• [THE PROBLEM]: From the records below, copy out exactly the lines from the one containing "emits s t (byteSeq d (BitVec.ofNat 8 (0xC0" to the one containing "emits s t (byteSeq d (BitVec.ofNat 8 (0x80", both included. Add nothing else.

• [PROVIDED RECORDS]:
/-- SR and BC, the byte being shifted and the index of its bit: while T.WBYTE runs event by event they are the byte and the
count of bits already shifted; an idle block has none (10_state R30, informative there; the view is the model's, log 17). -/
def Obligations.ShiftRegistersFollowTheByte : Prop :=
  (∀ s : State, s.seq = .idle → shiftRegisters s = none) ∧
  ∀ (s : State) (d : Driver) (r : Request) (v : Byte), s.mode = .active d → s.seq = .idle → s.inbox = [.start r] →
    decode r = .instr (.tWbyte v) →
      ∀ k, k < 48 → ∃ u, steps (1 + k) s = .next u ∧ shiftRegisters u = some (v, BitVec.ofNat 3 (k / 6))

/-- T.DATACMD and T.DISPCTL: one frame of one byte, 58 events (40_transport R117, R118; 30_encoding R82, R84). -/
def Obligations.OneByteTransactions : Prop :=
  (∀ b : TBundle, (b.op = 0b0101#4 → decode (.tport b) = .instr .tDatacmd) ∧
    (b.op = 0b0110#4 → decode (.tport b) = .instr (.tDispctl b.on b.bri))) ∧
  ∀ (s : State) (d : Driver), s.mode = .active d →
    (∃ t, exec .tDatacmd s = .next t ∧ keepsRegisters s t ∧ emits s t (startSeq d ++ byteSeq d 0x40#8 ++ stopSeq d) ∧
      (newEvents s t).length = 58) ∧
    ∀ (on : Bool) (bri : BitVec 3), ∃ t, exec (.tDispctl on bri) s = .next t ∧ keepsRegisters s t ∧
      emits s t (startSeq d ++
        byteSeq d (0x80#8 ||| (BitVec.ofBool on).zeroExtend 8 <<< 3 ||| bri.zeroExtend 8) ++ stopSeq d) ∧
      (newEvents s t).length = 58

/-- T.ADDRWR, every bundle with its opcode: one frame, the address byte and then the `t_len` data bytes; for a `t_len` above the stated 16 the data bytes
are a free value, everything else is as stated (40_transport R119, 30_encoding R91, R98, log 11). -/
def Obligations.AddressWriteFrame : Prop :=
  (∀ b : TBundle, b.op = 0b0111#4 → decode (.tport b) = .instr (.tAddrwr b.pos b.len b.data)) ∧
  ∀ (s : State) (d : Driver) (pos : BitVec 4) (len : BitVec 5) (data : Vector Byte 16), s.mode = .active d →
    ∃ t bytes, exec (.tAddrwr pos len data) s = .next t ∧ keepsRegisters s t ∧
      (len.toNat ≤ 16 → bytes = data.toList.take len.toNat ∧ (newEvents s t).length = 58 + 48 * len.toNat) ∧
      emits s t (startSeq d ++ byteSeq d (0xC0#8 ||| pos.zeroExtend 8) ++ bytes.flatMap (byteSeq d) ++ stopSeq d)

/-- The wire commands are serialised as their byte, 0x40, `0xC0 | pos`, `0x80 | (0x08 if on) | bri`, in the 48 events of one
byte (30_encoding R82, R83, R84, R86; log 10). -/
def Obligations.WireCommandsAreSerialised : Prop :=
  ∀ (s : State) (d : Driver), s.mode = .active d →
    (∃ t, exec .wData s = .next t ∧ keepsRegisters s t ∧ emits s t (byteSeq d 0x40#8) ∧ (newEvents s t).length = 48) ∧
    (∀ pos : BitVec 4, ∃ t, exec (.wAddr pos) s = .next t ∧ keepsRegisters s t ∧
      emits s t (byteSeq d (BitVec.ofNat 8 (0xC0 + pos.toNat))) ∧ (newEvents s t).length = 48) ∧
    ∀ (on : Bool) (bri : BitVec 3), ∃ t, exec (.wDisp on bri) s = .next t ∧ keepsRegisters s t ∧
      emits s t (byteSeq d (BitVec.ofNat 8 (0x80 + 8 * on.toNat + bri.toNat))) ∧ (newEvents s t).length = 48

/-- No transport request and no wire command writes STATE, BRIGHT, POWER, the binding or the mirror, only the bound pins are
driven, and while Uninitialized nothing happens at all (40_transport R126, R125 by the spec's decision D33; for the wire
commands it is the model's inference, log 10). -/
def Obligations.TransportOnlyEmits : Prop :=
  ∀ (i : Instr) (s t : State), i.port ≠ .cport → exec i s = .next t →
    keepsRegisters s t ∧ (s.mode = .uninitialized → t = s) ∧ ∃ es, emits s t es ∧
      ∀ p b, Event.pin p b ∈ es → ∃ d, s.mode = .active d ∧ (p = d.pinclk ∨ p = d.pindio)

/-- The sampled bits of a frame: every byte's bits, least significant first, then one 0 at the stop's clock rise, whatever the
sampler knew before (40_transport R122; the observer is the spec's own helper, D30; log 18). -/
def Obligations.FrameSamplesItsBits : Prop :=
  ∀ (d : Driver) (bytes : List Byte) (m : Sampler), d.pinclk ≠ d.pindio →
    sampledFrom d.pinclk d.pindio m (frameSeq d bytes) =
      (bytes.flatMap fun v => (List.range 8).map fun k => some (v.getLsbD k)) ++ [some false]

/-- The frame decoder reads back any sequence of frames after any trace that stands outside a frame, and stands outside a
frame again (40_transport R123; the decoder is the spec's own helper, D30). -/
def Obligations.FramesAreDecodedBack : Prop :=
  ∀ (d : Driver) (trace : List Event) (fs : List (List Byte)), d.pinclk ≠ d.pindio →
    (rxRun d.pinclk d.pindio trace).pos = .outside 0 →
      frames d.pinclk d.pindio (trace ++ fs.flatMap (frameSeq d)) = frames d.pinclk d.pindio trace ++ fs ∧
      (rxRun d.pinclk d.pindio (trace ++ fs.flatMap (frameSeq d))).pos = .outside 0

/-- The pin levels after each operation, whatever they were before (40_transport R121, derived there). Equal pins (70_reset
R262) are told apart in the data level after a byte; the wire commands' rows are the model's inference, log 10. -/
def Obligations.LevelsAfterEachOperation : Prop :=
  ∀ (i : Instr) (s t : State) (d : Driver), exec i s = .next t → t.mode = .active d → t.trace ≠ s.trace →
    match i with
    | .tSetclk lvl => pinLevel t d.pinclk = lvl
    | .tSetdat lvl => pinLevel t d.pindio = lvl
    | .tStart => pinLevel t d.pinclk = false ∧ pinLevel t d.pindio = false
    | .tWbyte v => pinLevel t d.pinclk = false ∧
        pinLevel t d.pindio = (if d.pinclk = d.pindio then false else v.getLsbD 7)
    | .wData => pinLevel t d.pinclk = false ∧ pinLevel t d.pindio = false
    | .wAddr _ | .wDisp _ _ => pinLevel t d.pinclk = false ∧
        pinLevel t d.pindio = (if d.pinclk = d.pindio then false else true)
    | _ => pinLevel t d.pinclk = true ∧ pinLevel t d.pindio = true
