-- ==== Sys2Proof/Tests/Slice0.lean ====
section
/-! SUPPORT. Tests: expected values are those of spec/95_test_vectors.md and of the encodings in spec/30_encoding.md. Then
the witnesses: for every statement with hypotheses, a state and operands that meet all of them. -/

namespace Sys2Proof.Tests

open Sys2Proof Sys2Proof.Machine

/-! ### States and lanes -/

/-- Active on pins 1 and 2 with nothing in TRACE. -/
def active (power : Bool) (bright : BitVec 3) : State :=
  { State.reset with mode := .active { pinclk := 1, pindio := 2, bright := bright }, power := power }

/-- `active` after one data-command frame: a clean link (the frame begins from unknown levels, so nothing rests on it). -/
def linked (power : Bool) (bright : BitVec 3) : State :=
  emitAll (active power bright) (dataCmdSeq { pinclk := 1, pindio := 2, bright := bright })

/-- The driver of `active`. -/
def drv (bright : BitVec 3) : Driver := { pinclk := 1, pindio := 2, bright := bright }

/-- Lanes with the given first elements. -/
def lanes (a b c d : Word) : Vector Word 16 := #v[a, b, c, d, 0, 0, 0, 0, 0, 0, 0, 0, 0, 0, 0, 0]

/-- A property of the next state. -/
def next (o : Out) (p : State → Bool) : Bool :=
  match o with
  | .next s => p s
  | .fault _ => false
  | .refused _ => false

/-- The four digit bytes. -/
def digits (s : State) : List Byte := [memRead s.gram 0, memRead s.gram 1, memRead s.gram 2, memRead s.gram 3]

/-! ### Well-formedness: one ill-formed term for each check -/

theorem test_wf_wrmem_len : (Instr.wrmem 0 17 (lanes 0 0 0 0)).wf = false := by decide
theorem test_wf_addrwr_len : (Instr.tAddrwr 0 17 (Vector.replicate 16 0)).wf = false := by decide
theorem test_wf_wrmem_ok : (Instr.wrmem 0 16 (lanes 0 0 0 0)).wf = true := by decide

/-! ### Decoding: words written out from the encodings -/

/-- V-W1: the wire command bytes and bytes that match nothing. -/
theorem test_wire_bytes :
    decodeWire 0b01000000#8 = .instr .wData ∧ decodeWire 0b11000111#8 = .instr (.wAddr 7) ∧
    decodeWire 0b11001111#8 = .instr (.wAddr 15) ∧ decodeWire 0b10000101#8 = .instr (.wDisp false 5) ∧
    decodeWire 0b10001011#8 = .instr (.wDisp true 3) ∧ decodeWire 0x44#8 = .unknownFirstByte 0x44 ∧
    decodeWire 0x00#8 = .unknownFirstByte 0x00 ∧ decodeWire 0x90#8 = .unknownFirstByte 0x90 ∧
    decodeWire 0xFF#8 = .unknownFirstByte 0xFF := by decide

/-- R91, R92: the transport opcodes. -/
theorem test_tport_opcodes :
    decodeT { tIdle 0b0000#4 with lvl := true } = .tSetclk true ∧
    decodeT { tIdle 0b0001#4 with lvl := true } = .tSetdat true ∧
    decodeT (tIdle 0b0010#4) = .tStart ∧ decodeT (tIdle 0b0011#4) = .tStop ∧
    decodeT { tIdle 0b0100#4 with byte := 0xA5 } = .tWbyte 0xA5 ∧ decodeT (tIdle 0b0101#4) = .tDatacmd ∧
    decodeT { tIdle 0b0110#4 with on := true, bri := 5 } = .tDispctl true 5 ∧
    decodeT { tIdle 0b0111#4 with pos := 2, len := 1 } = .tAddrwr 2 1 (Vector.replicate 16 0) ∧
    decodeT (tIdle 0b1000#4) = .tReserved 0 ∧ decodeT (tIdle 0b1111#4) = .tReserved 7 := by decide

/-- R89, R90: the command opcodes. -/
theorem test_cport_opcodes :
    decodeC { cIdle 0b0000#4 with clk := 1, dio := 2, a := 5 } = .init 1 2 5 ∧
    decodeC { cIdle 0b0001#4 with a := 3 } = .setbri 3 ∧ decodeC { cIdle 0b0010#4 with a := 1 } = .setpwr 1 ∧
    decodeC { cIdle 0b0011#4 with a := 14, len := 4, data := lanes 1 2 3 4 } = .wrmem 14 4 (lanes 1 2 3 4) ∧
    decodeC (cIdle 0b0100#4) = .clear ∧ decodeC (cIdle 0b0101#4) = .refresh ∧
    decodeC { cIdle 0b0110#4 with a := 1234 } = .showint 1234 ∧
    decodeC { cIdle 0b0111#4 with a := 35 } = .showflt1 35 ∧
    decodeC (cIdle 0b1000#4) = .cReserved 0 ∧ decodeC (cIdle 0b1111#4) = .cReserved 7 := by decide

---

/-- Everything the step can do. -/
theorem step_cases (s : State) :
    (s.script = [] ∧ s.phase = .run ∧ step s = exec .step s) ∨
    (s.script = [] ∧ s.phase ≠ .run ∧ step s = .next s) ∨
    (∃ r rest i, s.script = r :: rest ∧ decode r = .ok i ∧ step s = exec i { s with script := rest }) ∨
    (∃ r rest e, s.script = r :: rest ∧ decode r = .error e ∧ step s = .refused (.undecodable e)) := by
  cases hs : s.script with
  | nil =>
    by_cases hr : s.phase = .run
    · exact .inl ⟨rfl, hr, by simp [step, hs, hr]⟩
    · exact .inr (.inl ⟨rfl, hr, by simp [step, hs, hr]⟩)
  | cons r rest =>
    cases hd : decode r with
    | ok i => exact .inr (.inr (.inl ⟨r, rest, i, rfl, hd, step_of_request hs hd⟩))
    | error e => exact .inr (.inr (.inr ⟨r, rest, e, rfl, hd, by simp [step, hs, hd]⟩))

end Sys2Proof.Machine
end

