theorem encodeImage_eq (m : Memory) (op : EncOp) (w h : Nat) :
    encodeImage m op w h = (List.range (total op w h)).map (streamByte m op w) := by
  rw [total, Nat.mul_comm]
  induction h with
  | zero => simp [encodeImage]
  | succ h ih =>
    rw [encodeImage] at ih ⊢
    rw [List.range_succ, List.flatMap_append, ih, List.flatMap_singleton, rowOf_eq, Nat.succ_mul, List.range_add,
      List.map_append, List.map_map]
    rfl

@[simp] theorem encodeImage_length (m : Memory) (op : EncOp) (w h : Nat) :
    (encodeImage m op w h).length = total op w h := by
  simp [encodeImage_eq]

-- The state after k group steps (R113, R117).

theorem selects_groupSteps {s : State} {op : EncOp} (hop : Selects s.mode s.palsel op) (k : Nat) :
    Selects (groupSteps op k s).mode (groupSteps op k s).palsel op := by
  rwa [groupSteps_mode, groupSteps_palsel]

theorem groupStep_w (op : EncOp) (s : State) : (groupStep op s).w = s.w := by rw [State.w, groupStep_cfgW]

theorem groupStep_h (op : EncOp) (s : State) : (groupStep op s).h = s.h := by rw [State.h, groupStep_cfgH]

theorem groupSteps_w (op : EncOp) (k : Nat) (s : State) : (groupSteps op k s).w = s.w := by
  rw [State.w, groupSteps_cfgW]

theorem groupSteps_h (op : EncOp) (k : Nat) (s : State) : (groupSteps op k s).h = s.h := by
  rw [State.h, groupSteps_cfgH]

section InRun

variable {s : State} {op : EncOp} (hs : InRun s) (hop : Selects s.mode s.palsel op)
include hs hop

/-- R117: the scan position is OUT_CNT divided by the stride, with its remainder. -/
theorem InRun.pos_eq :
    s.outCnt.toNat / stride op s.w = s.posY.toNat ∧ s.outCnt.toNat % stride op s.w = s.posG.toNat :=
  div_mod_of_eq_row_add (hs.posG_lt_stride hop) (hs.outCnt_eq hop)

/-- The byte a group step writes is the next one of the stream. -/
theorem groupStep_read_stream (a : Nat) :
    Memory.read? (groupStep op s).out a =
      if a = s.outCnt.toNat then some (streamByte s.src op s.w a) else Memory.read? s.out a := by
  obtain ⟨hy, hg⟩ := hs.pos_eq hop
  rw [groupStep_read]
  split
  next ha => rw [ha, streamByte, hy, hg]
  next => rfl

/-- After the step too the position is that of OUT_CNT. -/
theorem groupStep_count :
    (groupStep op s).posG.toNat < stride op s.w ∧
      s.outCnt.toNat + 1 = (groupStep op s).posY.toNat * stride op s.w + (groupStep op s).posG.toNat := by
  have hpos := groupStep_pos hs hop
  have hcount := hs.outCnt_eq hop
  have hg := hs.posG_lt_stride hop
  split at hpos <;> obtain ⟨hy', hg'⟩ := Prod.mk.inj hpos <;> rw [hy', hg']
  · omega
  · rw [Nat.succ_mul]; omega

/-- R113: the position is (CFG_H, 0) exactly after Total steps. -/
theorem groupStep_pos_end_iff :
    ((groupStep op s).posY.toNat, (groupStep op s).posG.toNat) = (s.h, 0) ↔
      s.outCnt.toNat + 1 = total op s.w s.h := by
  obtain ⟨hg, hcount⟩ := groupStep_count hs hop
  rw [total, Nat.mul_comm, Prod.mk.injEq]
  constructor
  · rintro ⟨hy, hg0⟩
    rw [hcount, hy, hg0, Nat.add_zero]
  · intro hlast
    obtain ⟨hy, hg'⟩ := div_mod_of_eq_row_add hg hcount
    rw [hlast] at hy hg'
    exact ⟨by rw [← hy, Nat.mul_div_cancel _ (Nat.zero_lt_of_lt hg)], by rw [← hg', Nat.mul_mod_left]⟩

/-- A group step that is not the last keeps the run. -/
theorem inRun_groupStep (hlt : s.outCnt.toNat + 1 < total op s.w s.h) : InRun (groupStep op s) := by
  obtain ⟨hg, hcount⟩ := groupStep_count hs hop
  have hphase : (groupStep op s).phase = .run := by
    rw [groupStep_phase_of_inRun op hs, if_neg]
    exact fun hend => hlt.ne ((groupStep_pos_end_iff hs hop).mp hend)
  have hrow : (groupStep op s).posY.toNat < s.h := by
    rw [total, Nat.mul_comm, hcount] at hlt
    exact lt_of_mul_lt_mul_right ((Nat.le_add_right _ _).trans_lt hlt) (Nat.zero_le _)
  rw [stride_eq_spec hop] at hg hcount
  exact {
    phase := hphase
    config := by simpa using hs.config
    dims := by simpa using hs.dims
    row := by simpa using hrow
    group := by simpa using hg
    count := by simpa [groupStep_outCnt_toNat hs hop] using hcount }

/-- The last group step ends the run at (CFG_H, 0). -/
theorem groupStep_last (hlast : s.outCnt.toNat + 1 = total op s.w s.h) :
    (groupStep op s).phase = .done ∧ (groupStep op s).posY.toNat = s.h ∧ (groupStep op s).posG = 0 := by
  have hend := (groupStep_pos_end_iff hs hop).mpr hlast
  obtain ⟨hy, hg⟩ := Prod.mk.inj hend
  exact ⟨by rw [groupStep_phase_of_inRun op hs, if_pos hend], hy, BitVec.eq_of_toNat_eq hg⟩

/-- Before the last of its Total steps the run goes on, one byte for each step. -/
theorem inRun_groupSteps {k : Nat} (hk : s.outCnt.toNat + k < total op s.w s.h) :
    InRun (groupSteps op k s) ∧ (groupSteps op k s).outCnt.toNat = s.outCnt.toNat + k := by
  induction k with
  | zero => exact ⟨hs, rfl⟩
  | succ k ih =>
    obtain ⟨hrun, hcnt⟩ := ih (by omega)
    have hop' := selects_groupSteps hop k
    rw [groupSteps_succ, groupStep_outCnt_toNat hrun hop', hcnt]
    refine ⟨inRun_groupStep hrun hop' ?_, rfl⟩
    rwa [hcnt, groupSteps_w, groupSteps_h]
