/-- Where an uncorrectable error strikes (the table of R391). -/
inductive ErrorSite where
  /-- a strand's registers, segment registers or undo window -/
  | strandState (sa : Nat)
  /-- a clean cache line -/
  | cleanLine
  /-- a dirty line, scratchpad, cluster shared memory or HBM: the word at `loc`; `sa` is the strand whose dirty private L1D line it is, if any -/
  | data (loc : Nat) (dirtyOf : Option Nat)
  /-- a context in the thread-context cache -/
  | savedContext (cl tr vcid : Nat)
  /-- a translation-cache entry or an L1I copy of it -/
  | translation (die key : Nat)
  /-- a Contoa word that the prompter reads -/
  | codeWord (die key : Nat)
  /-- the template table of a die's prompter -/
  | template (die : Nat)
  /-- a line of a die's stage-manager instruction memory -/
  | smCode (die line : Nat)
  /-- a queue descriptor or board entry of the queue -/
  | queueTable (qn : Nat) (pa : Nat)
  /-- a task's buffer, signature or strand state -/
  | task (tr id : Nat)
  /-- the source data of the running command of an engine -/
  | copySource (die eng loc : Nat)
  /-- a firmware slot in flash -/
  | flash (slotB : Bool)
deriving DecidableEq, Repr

• [RESPONSE BELOW]:
      emits s t (byteSeq d (BitVec.ofNat 8 (0xC0 + pos.toNat))) ∧ (newEvents s t).length = 48) ∧
    ∀ (on : Bool) (bri : BitVec 3), ∃ t, exec (.wDisp on bri) s = .next t ∧ keepsRegisters s t ∧
      emits s t (byteSeq d (BitVec.ofNat 8 (0x80 + 8 * on.toNat + bri.toNat))) ∧ (newEvents s t).length = 48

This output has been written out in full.